Transcriptome analysis of Escherichia coli during exogenous challenge with C8 at pH 7.0 suggested that C8 challenge causes intracellular acidification and membrane damage. Network component analysis identified transcription factors with altered activity. We conclude that the membrane permeability of carboxylic acids enables acidification of the cell interior despite maintenance of the media pH at neutral. This acidification was not observed in a carboxylic acid producing strain, though this may be due to lower titers than those used in our exogenous challenge studies. We developed a framework for predicting the proton motive force during adaptation to strong inorganic acids and carboxylic acids. This model predicts that inorganic acid challenge is mitigated by cation accumulation, but the inverted proton motive force imposed by carboxylic acids requires anion accumulation. Utilization of native acid resistance systems was not useful in terms of supporting growth or alleviating intracellular acidification. The glutamate-dependent acid resistance system was found to be non-functional, possibly due to membrane damage. E. coli strains were also engineered for altered cyclopropane fatty acid content in the membrane, which had a dramatic effect on membrane properties, though C8 tolerance was not increased.
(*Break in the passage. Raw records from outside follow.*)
@[simp] theorem relockPort_same (n : Nat) (s : State) :
    (relockPort n s).pending = s.pending ∧ (relockPort n s).fresh = s.fresh ∧ (relockPort n s).out = s.out ∧
    (relockPort n s).ticks = s.ticks ∧ (relockPort n s).coldResets = s.coldResets ∧
    (relockPort n s).fuse = s.fuse ∧ (relockPort n s).modl = s.modl ∧ (relockPort n s).power = s.power ∧
    (relockPort n s).cores = s.cores ∧ (relockPort n s).ctxs = s.ctxs ∧ (relockPort n s).pages = s.pages ∧
    (relockPort n s).counters = s.counters ∧ (relockPort n s).tiers = s.tiers ∧ (relockPort n s).dwt = s.dwt ∧
    (relockPort n s).col = s.col ∧ (relockPort n s).sec = s.sec ∧ (relockPort n s).rcv = s.rcv ∧
    (relockPort n s).mgt = s.mgt ∧ (relockPort n s).hif = s.hif := by
  simp [relockPort]

@[simp] theorem resetEncl_same (i : Nat) (s : State) :
    (resetEncl i s).pending = s.pending ∧ (resetEncl i s).fresh = s.fresh ∧ (resetEncl i s).out = s.out ∧
    (resetEncl i s).ticks = s.ticks ∧ (resetEncl i s).coldResets = s.coldResets ∧ (resetEncl i s).fuse = s.fuse ∧
    (resetEncl i s).modl = s.modl ∧ (resetEncl i s).power = s.power ∧ (resetEncl i s).pages = s.pages ∧
    (resetEncl i s).counters = s.counters ∧ (resetEncl i s).col = s.col ∧ (resetEncl i s).nets = s.nets ∧
    (resetEncl i s).rcv = s.rcv ∧ (resetEncl i s).mgt = s.mgt ∧ (resetEncl i s).hif = s.hif := by
  simp [resetEncl]

@[simp] theorem endResetting_same (s : State) :
    (endResetting s).pending = s.pending ∧ (endResetting s).fresh = s.fresh ∧ (endResetting s).out = s.out ∧
    (endResetting s).ticks = s.ticks ∧ (endResetting s).coldResets = s.coldResets ∧
    (endResetting s).fuse = s.fuse ∧ (endResetting s).modl = s.modl ∧ (endResetting s).power = s.power ∧
    (endResetting s).cores = s.cores ∧ (endResetting s).ctxs = s.ctxs ∧ (endResetting s).pages = s.pages ∧
    (endResetting s).counters = s.counters ∧ (endResetting s).tiers = s.tiers ∧ (endResetting s).dwt = s.dwt ∧
    (endResetting s).col = s.col ∧ (endResetting s).nets = s.nets ∧ (endResetting s).rcv = s.rcv ∧
    (endResetting s).mgt = s.mgt ∧ (endResetting s).hif = s.hif := by
  simp [endResetting]

@[simp] theorem dropMoves_same (s : State) :
    (dropMoves s).pending = s.pending ∧ (dropMoves s).fresh = s.fresh ∧ (dropMoves s).out = s.out ∧
    (dropMoves s).ticks = s.ticks ∧ (dropMoves s).coldResets = s.coldResets ∧ (dropMoves s).fuse = s.fuse ∧
    (dropMoves s).modl = s.modl ∧ (dropMoves s).power = s.power ∧ (dropMoves s).cores = s.cores ∧
    (dropMoves s).ctxs = s.ctxs ∧ (dropMoves s).pages = s.pages ∧ (dropMoves s).counters = s.counters ∧
    (dropMoves s).dwt = s.dwt ∧ (dropMoves s).col = s.col ∧ (dropMoves s).nets = s.nets ∧
    (dropMoves s).sec = s.sec ∧ (dropMoves s).rcv = s.rcv ∧ (dropMoves s).mgt = s.mgt ∧ (dropMoves s).hif = s.hif := by
  simp [dropMoves]

@[simp] theorem putCore_same (s : State) (p : Nat × Core) :
    (putCore s p).pending = s.pending ∧ (putCore s p).fresh = s.fresh ∧ (putCore s p).out = s.out ∧
    (putCore s p).ticks = s.ticks ∧ (putCore s p).coldResets = s.coldResets ∧ (putCore s p).fuse = s.fuse ∧
    (putCore s p).modl = s.modl ∧ (putCore s p).power = s.power ∧ (putCore s p).ctxs = s.ctxs ∧
    (putCore s p).pages = s.pages ∧ (putCore s p).counters = s.counters ∧ (putCore s p).tiers = s.tiers ∧
    (putCore s p).dwt = s.dwt ∧ (putCore s p).col = s.col ∧ (putCore s p).nets = s.nets ∧
    (putCore s p).sec = s.sec ∧ (putCore s p).rcv = s.rcv ∧ (putCore s p).mgt = s.mgt ∧ (putCore s p).hif = s.hif := by
  simp [putCore]

@[simp] theorem dropReplay_same (s : State) :
    (dropReplay s).pending = s.pending ∧ (dropReplay s).fresh = s.fresh ∧ (dropReplay s).out = s.out ∧
    (dropReplay s).ticks = s.ticks ∧ (dropReplay s).coldResets = s.coldResets ∧ (dropReplay s).fuse = s.fuse ∧
    (dropReplay s).modl = s.modl ∧ (dropReplay s).power = s.power ∧ (dropReplay s).pages = s.pages ∧
    (dropReplay s).dwt = s.dwt ∧ (dropReplay s).col = s.col ∧ (dropReplay s).nets = s.nets ∧
    (dropReplay s).sec = s.sec ∧ (dropReplay s).mgt = s.mgt ∧ (dropReplay s).hif = s.hif := by
  unfold dropReplay
  (repeat' split) <;> simp

@[simp] theorem endReplay_same (res : Bool) (s : State) :
    (endReplay res s).pending = s.pending ∧ (endReplay res s).fresh = s.fresh ∧ (endReplay res s).out = s.out ∧
    (endReplay res s).ticks = s.ticks ∧ (endReplay res s).coldResets = s.coldResets ∧
    (endReplay res s).fuse = s.fuse ∧ (endReplay res s).modl = s.modl ∧ (endReplay res s).power = s.power ∧
    (endReplay res s).pages = s.pages ∧ (endReplay res s).dwt = s.dwt ∧ (endReplay res s).col = s.col ∧
    (endReplay res s).nets = s.nets ∧ (endReplay res s).sec = s.sec ∧ (endReplay res s).mgt = s.mgt ∧
    (endReplay res s).hif = s.hif := by
  unfold endReplay
  (repeat' split) <;> simp

@[simp] theorem clearHub_same (s : State) :
    (clearHub s).pending = s.pending ∧ (clearHub s).fresh = s.fresh ∧ (clearHub s).out = s.out ∧
    (clearHub s).ticks = s.ticks ∧ (clearHub s).coldResets = s.coldResets ∧ (clearHub s).fuse = s.fuse ∧
    (clearHub s).modl = s.modl ∧ (clearHub s).power = s.power ∧ (clearHub s).cores = s.cores ∧
    (clearHub s).nets = s.nets ∧ (clearHub s).sec = s.sec ∧ (clearHub s).rcv = s.rcv ∧ (clearHub s).mgt = s.mgt := by
  simp [clearHub]

@[simp] theorem relockHub_same (s : State) :
    (relockHub s).pending = s.pending ∧ (relockHub s).fresh = s.fresh ∧ (relockHub s).out = s.out ∧
    (relockHub s).ticks = s.ticks ∧ (relockHub s).coldResets = s.coldResets ∧ (relockHub s).fuse = s.fuse ∧
    (relockHub s).modl = s.modl ∧ (relockHub s).power = s.power ∧ (relockHub s).cores = s.cores ∧
    (relockHub s).ctxs = s.ctxs ∧ (relockHub s).pages = s.pages ∧ (relockHub s).counters = s.counters ∧
    (relockHub s).tiers = s.tiers ∧ (relockHub s).nets = s.nets ∧ (relockHub s).sec = s.sec ∧
    (relockHub s).rcv = s.rcv ∧ (relockHub s).mgt = s.mgt := by
  simp [relockHub]

@[simp] theorem uncoverEncls_same (s : State) :
    (uncoverEncls s).pending = s.pending ∧ (uncoverEncls s).fresh = s.fresh ∧ (uncoverEncls s).out = s.out ∧
    (uncoverEncls s).ticks = s.ticks ∧ (uncoverEncls s).coldResets = s.coldResets ∧
    (uncoverEncls s).fuse = s.fuse ∧ (uncoverEncls s).modl = s.modl ∧ (uncoverEncls s).power = s.power ∧
    (uncoverEncls s).cores = s.cores ∧ (uncoverEncls s).ctxs = s.ctxs ∧ (uncoverEncls s).pages = s.pages ∧
    (uncoverEncls s).counters = s.counters ∧ (uncoverEncls s).tiers = s.tiers ∧ (uncoverEncls s).dwt = s.dwt ∧
    (uncoverEncls s).col = s.col ∧ (uncoverEncls s).nets = s.nets ∧ (uncoverEncls s).rcv = s.rcv ∧
    (uncoverEncls s).mgt = s.mgt ∧ (uncoverEncls s).hif = s.hif := by
  simp [uncoverEncls]

@[simp] theorem resetHub_same (fault : Bool) (s : State) :
    (resetHub fault s).pending = s.pending ∧ (resetHub fault s).ticks = s.ticks ∧
    (resetHub fault s).coldResets = s.coldResets ∧ (resetHub fault s).fuse = s.fuse ∧
    (resetHub fault s).power = s.power ∧ (resetHub fault s).cores = s.cores ∧ (resetHub fault s).rcv = s.rcv := by
  simp [resetHub]

@[simp] theorem zeroNear_same (s : State) :
    (zeroNear s).pending = s.pending ∧ (zeroNear s).fresh = s.fresh ∧ (zeroNear s).out = s.out ∧
    (zeroNear s).ticks = s.ticks ∧ (zeroNear s).coldResets = s.coldResets ∧ (zeroNear s).fuse = s.fuse ∧
    (zeroNear s).modl = s.modl ∧ (zeroNear s).power = s.power ∧ (zeroNear s).cores = s.cores ∧
    (zeroNear s).ctxs = s.ctxs ∧ (zeroNear s).pages = s.pages ∧ (zeroNear s).counters = s.counters ∧
    (zeroNear s).dwt = s.dwt ∧ (zeroNear s).col = s.col ∧ (zeroNear s).nets = s.nets ∧ (zeroNear s).sec = s.sec ∧
    (zeroNear s).rcv = s.rcv ∧ (zeroNear s).mgt = s.mgt ∧ (zeroNear s).hif = s.hif := by
  simp [zeroNear]

@[simp] theorem emptyTiers_same (s : State) :
    (emptyTiers s).pending = s.pending ∧ (emptyTiers s).fresh = s.fresh ∧ (emptyTiers s).out = s.out ∧
    (emptyTiers s).ticks = s.ticks ∧ (emptyTiers s).coldResets = s.coldResets ∧ (emptyTiers s).fuse = s.fuse ∧
    (emptyTiers s).modl = s.modl ∧ (emptyTiers s).power = s.power ∧ (emptyTiers s).cores = s.cores ∧
    (emptyTiers s).ctxs = s.ctxs ∧ (emptyTiers s).pages = s.pages ∧ (emptyTiers s).counters = s.counters ∧
    (emptyTiers s).dwt = s.dwt ∧ (emptyTiers s).col = s.col ∧ (emptyTiers s).nets = s.nets ∧
    (emptyTiers s).sec = s.sec ∧ (emptyTiers s).rcv = s.rcv ∧ (emptyTiers s).mgt = s.mgt ∧
    (emptyTiers s).hif = s.hif := by
  simp [emptyTiers]

@[simp] theorem coldUnits_same (s : State) :
    (coldUnits s).pending = s.pending ∧ (coldUnits s).fresh = s.fresh ∧ (coldUnits s).out = s.out ∧
    (coldUnits s).ticks = s.ticks ∧ (coldUnits s).coldResets = s.coldResets ∧ (coldUnits s).fuse = s.fuse ∧
    (coldUnits s).modl = s.modl ∧ (coldUnits s).power = s.power ∧ (coldUnits s).ctxs = s.ctxs ∧
    (coldUnits s).pages = s.pages ∧ (coldUnits s).counters = s.counters ∧ (coldUnits s).tiers = s.tiers ∧
    (coldUnits s).dwt = s.dwt ∧ (coldUnits s).col = s.col ∧ (coldUnits s).sec = s.sec ∧ (coldUnits s).rcv = s.rcv ∧
    (coldUnits s).mgt = s.mgt ∧ (coldUnits s).hif = s.hif := by
  simp [coldUnits]

@[simp] theorem coldRest_same (s : State) :
    (coldRest s).pending = s.pending ∧ (coldRest s).fresh = s.fresh ∧ (coldRest s).out = s.out ∧
    (coldRest s).ticks = s.ticks ∧ (coldRest s).coldResets = s.coldResets ∧ (coldRest s).fuse = s.fuse ∧
    (coldRest s).modl = s.modl ∧ (coldRest s).cores = s.cores ∧ (coldRest s).ctxs = s.ctxs ∧
    (coldRest s).pages = s.pages ∧ (coldRest s).counters = s.counters ∧ (coldRest s).tiers = s.tiers ∧
    (coldRest s).dwt = s.dwt ∧ (coldRest s).col = s.col ∧ (coldRest s).nets = s.nets := by
  simp [coldRest]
The microbial directed evolution method by sequential transfers was utilized to engineer an E. coli cell for an enhanced carboxylic acid tolerance phenotype. The C8-tolerant LAR1 strain overexpressing a short chain thioesterase specific for C8 more than doubled the production titer from 300 mg/L to 650 mg/L. The LAR1 strain displayed an altered physiology by a change in the membrane compared to the parent strain ML115. LAR1 had a lower saturated:unsaturated lipid ratio (S/U), higher average lipid length, a lower membrane fluidity, and a more negative surface charge. LAR1 did not show an improvement in the intracellular pH. Both the evolved strains and the parent strain were resequenced using Illumina short reads in order to identify the mutations responsible for the tolerance phenotype. Two mutations were found: two copies of the essential gene rpoC (rpoC-A1256C and rpoC∆(1-305) and basR-G82T. The rpoC mutations may give a hypermutability phenotype that allows LAR1 to adapt the stressful environments. The basR-G82T mutation increased the surface charge, as measured by zeta potential. These findings are quite significant as it may explain fundamental differences of bacterial physiology that can relate to changes in behavior.